I find it very difficult to actually talk about this in real life. So I thought I could vent here.
My mother was diagnosed with breast cancer a few year ago. She is a tough cookie, and refuses to accept anything is wrong with her. No matter how poorly she may actually be. Because of this mind set, she ignored the lump/spot on her breast. She was very good at hiding it from my dad.
One night she was sick in bed and as my dad went to help her, he felt her arm was swollen. He took her to hospital and that was when they found it. The spot/lump had eaten away and made a huge hole in her chest/breast. The swollen arm was lymphoedema(sp?).
It was too late to be cured. Further testing had shown it had spread to her spine.
As the weeks went by, we were given news of different tumours. It was no longer about breaking the news gently to each other, we grew so used to hearing it!
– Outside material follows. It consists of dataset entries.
/-- For the twelve EVEX forms: #UD with a stray prefix, a wrong fixed bit, vvvv not 1111b, V' not 1, z = 1 with aaa =
000b, b = 1 with a register source or on VPABSB or VPABSW, a missing feature of the row, or a missing enable of
OSXSAVE and XCR0 bits 1, 2, 5, 6, 7; else #NM with CR0.TS. (R118; R120; R122; R126) -/
def Obligations.EvexFormsFault : Prop :=
  EvexFaults .vpabsbEvex128 false [.avx512vl, .avx512bw] ∧
    EvexFaults .vpabsbEvex256 false [.avx512vl, .avx512bw] ∧
    EvexFaults .vpabsbEvex512 false [.avx512bw] ∧
    EvexFaults .vpabswEvex128 false [.avx512vl, .avx512bw] ∧
    EvexFaults .vpabswEvex256 false [.avx512vl, .avx512bw] ∧
    EvexFaults .vpabswEvex512 false [.avx512bw] ∧
    EvexFaults .vpabsdEvex128 true [.avx512vl, .avx512f] ∧
    EvexFaults .vpabsdEvex256 true [.avx512vl, .avx512f] ∧
    EvexFaults .vpabsdEvex512 true [.avx512f] ∧
    EvexFaults .vpabsqEvex128 true [.avx512vl, .avx512f] ∧
    EvexFaults .vpabsqEvex256 true [.avx512vl, .avx512f] ∧
    EvexFaults .vpabsqEvex512 true [.avx512f]

/-- For the twelve EVEX forms with a memory source that no earlier check stops: the range fault, the page fault and #AC
under acPolicy, in this order, of the whole operand whatever the mask is when suppress is false or there is no
write-mask, and of the one broadcast element when b = 1 and suppress is false or some mask bit is 1. That with
suppress = true and no write-mask the whole operand is checked as one access is the model's choice (assumption log
16). (60_exceptions.md section 3 (R222); 60_exceptions.md section 4 (R236)) -/
def Obligations.EvexFormsMemoryFault : Prop :=
  EvexMemFaults .vpabsbEvex128 8 128 false [.avx512vl, .avx512bw] ∧
    EvexMemFaults .vpabsbEvex256 8 256 false [.avx512vl, .avx512bw] ∧
    EvexMemFaults .vpabsbEvex512 8 512 false [.avx512bw] ∧
    EvexMemFaults .vpabswEvex128 16 128 false [.avx512vl, .avx512bw] ∧
    EvexMemFaults .vpabswEvex256 16 256 false [.avx512vl, .avx512bw] ∧
    EvexMemFaults .vpabswEvex512 16 512 false [.avx512bw] ∧
    EvexMemFaults .vpabsdEvex128 32 128 true [.avx512vl, .avx512f] ∧
    EvexMemFaults .vpabsdEvex256 32 256 true [.avx512vl, .avx512f] ∧
    EvexMemFaults .vpabsdEvex512 32 512 true [.avx512f] ∧
    EvexMemFaults .vpabsqEvex128 64 128 true [.avx512vl, .avx512f] ∧
    EvexMemFaults .vpabsqEvex256 64 256 true [.avx512vl, .avx512f] ∧
    EvexMemFaults .vpabsqEvex512 64 512 true [.avx512f]

/-- With suppress = true, a write-mask and b = 0: a range violation of an element whose mask bit is 1 raises the range
fault; else the first page fault among those elements, in rising order, is raised; else, with some mask bit 1, #AC
under acPolicy for the whole operand. The order among elements and the whole-operand alignment check are the model's
choice (assumption log 16). (60_exceptions.md section 4 (R236); 60_exceptions.md R238) -/
def Obligations.EvexFormsSuppressedFault : Prop :=
  EvexSuppressedFaults .vpabsbEvex128 8 128 [.avx512vl, .avx512bw] ∧
    EvexSuppressedFaults .vpabsbEvex256 8 256 [.avx512vl, .avx512bw] ∧
    EvexSuppressedFaults .vpabsbEvex512 8 512 [.avx512bw] ∧
    EvexSuppressedFaults .vpabswEvex128 16 128 [.avx512vl, .avx512bw] ∧
    EvexSuppressedFaults .vpabswEvex256 16 256 [.avx512vl, .avx512bw] ∧
    EvexSuppressedFaults .vpabswEvex512 16 512 [.avx512bw] ∧
    EvexSuppressedFaults .vpabsdEvex128 32 128 [.avx512vl, .avx512f] ∧
    EvexSuppressedFaults .vpabsdEvex256 32 256 [.avx512vl, .avx512f] ∧
    EvexSuppressedFaults .vpabsdEvex512 32 512 [.avx512f] ∧
    EvexSuppressedFaults .vpabsqEvex128 64 128 [.avx512vl, .avx512f] ∧
    EvexSuppressedFaults .vpabsqEvex256 64 256 [.avx512vl, .avx512f] ∧
    EvexSuppressedFaults .vpabsqEvex512 64 512 [.avx512f]

/-- For each of the 24 forms with a memory source that no check before the read stops: if the operand passes the range
check, the alignment required, Access and the alignment check, but is not all ordinary memory, exec is refused by
the name deviceRead; for the EVEX forms this is the whole operand, the one broadcast element, or with suppress =
true and a write-mask some element whose mask bit is 1. That R60 asks a launch premise that the memory read is
ordinary is the spec's; the refusal without it is the model's choice (assumption log 21). (20_memory.md section 5
(R60); 70_reset_and_hazards.md section 2 (R262); 92_eei_decisions.md D12) -/
def Obligations.DeviceReadsAreRefused : Prop :=
  MmxDeviceRefused .pabsbMm ∧ MmxDeviceRefused .pabswMm ∧ MmxDeviceRefused .pabsdMm ∧
    XmmDeviceRefused .pabsbXmm ∧ XmmDeviceRefused .pabswXmm ∧ XmmDeviceRefused .pabsdXmm ∧
    VexDeviceRefused .vpabsbVex128 128 .avx ∧ VexDeviceRefused .vpabswVex128 128 .avx ∧
    VexDeviceRefused .vpabsdVex128 128 .avx ∧
    VexDeviceRefused .vpabsbVex256 256 .avx2 ∧ VexDeviceRefused .vpabswVex256 256 .avx2 ∧
    VexDeviceRefused .vpabsdVex256 256 .avx2 ∧
    EvexDeviceRefused .vpabsbEvex128 8 128 false [.avx512vl, .avx512bw] ∧
    EvexDeviceRefused .vpabsbEvex256 8 256 false [.avx512vl, .avx512bw] ∧
    EvexDeviceRefused .vpabsbEvex512 8 512 false [.avx512bw] ∧
    EvexDeviceRefused .vpabswEvex128 16 128 false [.avx512vl, .avx512bw] ∧
    EvexDeviceRefused .vpabswEvex256 16 256 false [.avx512vl, .avx512bw] ∧
    EvexDeviceRefused .vpabswEvex512 16 512 false [.avx512bw] ∧
    EvexDeviceRefused .vpabsdEvex128 32 128 true [.avx512vl, .avx512f] ∧
    EvexDeviceRefused .vpabsdEvex256 32 256 true [.avx512vl, .avx512f] ∧
    EvexDeviceRefused .vpabsdEvex512 32 512 true [.avx512f] ∧
    EvexDeviceRefused .vpabsqEvex128 64 128 true [.avx512vl, .avx512f] ∧
    EvexDeviceRefused .vpabsqEvex256 64 256 true [.avx512vl, .avx512f] ∧
    EvexDeviceRefused .vpabsqEvex512 64 512 true [.avx512f]

/-- For each of the six VEX and twelve EVEX forms, every state and every other field: if vvvv is not 1111b, exec answers
the fault #UD. (R117; R212) -/
def Obligations.ReservedVvvvIsInvalidOpcode : Prop :=
  ∀ s : State,
    (∀ c ∈ [Instr.vpabsbVex128, .vpabswVex128, .vpabsdVex128, .vpabsbVex256, .vpabswVex256, .vpabsdVex256],
      ∀ f : VexForm, f.vvvv ≠ 15#4 → exec (c f) s = .fault .ud) ∧
    (∀ c ∈ [Instr.vpabsbEvex128, .vpabsbEvex256, .vpabsbEvex512, .vpabswEvex128, .vpabswEvex256, .vpabswEvex512,
      .vpabsdEvex128, .vpabsdEvex256, .vpabsdEvex512, .vpabsqEvex128, .vpabsqEvex256, .vpabsqEvex512],
      ∀ f : EvexForm, f.vvvv ≠ 15#4 → exec (c f) s = .fault .ud)

/-- For every form with a LOCK prefix, and every VEX or EVEX form with 66, F2, F3 or REX before it, in every state, exec
answers the fault #UD. (R121) -/
def Obligations.LockAndStrayPrefixesAreInvalidOpcode : Prop :=
  ∀ (i : Instr) (s : State),
    ((prefixesOf i).lock = true → exec i s = .fault .ud) ∧
    (encClass i ≠ .legacy →
      (prefixesOf i).opsize = true ∨ (prefixesOf i).repne = true ∨ (prefixesOf i).rep = true ∨
        (prefixesOf i).rex.isSome = true → exec i s = .fault .ud)

/-- For each of the 24 forms and every state: if some CPUID flag of its row is false, exec answers the fault #UD. (R219) -/
def Obligations.MissingFeatureIsInvalidOpcode : Prop :=
  ∀ (i : Instr) (s : State), (∃ x ∈ rowFeatures i, s.cfg.feat.has x = false) → exec i s = .fault .ud

/-- For each of the 24 forms and every state with CR0.TS set: exec answers #NM, unless the same form in the same state
but with CR0.TS clear answers #UD, and then it answers #UD too. (R223) -/
def Obligations.TaskSwitchedIsDeviceNotAvailable : Prop :=
  ∀ (i : Instr) (s : State), s.cfg.env.cr0Ts = true →
    (exec i { s with cfg := { s.cfg with env := { s.cfg.env with cr0Ts := false } } } = .fault .ud →
      exec i s = .fault .ud) ∧
    (exec i { s with cfg := { s.cfg with env := { s.cfg.env with cr0Ts := false } } } ≠ .fault .ud →
      exec i s = .fault .nm)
In February this year, it become real again. We were starting to see the effects of the cancer. She flew through chemo without even a sniffle. In our heads, she was fine! So seeing the change in February forced us all to accept that the cancer was really happening.
My birthday in the Feb was the last time I was able to do her favourite thing with her as my mum. Shopping! It was the last day she was able to walk properly. It was the last day she went out for a long time.
On the Easter weekend. My mum had a seizure. We found out this was due to two brain tumours. Radiotherapy was an option and she took it. They took too long, I think. After a week of coming out of hospital, she went downhill. She could barely stay awake. She was losing more and more words as the days went by. By the second week, she seemed to be just a shell of herself. Her body was there, but she was not. I took time off work to help care for her. We grieved for her. I was losing hope. There was still 4 weeks before the radiotherapy appointment!!
The doctors increased the steroids while we waited for the appointment. It worked, she came back for a bit.
She had the radiotherapy. Completely unaware of any of this. By her 5th session (out of ten) we had seen no change, and were feeling like we were putting her through something so harsh, for nothing! The 6th session came and she could not swallow her medication again – I knew she was getting better! I told my dad and he smiled. We were so close to giving up! My mum can not for the life of her swallow tablets, it takes her absolutely ages! When she was really poorly and just a shell of herself, she was swallowing the tablets no problem what so ever. By the 10th session my mum was back to herself. Apart from no longer being able to walk.
This week, I have noticed she has been a lot more quiet than she was. She has been having more naps. Today she is in hospital. She is confused again, she cant see out of her left eye and her left arm is swollen and weak.
I fear this is the steroids losing their effect as the doctor said they will only work for so long. It is either that, another brain tumour, or one of the four have grown. There are no other treatment options.
This has been the hardest thing I have ever had to deal with, and the hardest thing to write! Many tears have fallen when typing. At least I am getting it out as, like my mum, I let everyone believe I am fine. I am really not.
My mum is really, really strong and such a fighter. I hope to god she can pull through this.
If you find any lumps, strange spots or anything unusual on your breasts, or anywhere! PLEASE, PLEASE get checked out. Don’t risk going through what we are going through. My mum’s breast cancer was easily treatable…had she have had it seen to. Now she has cancer in her breast, spine, bones, lung and brain.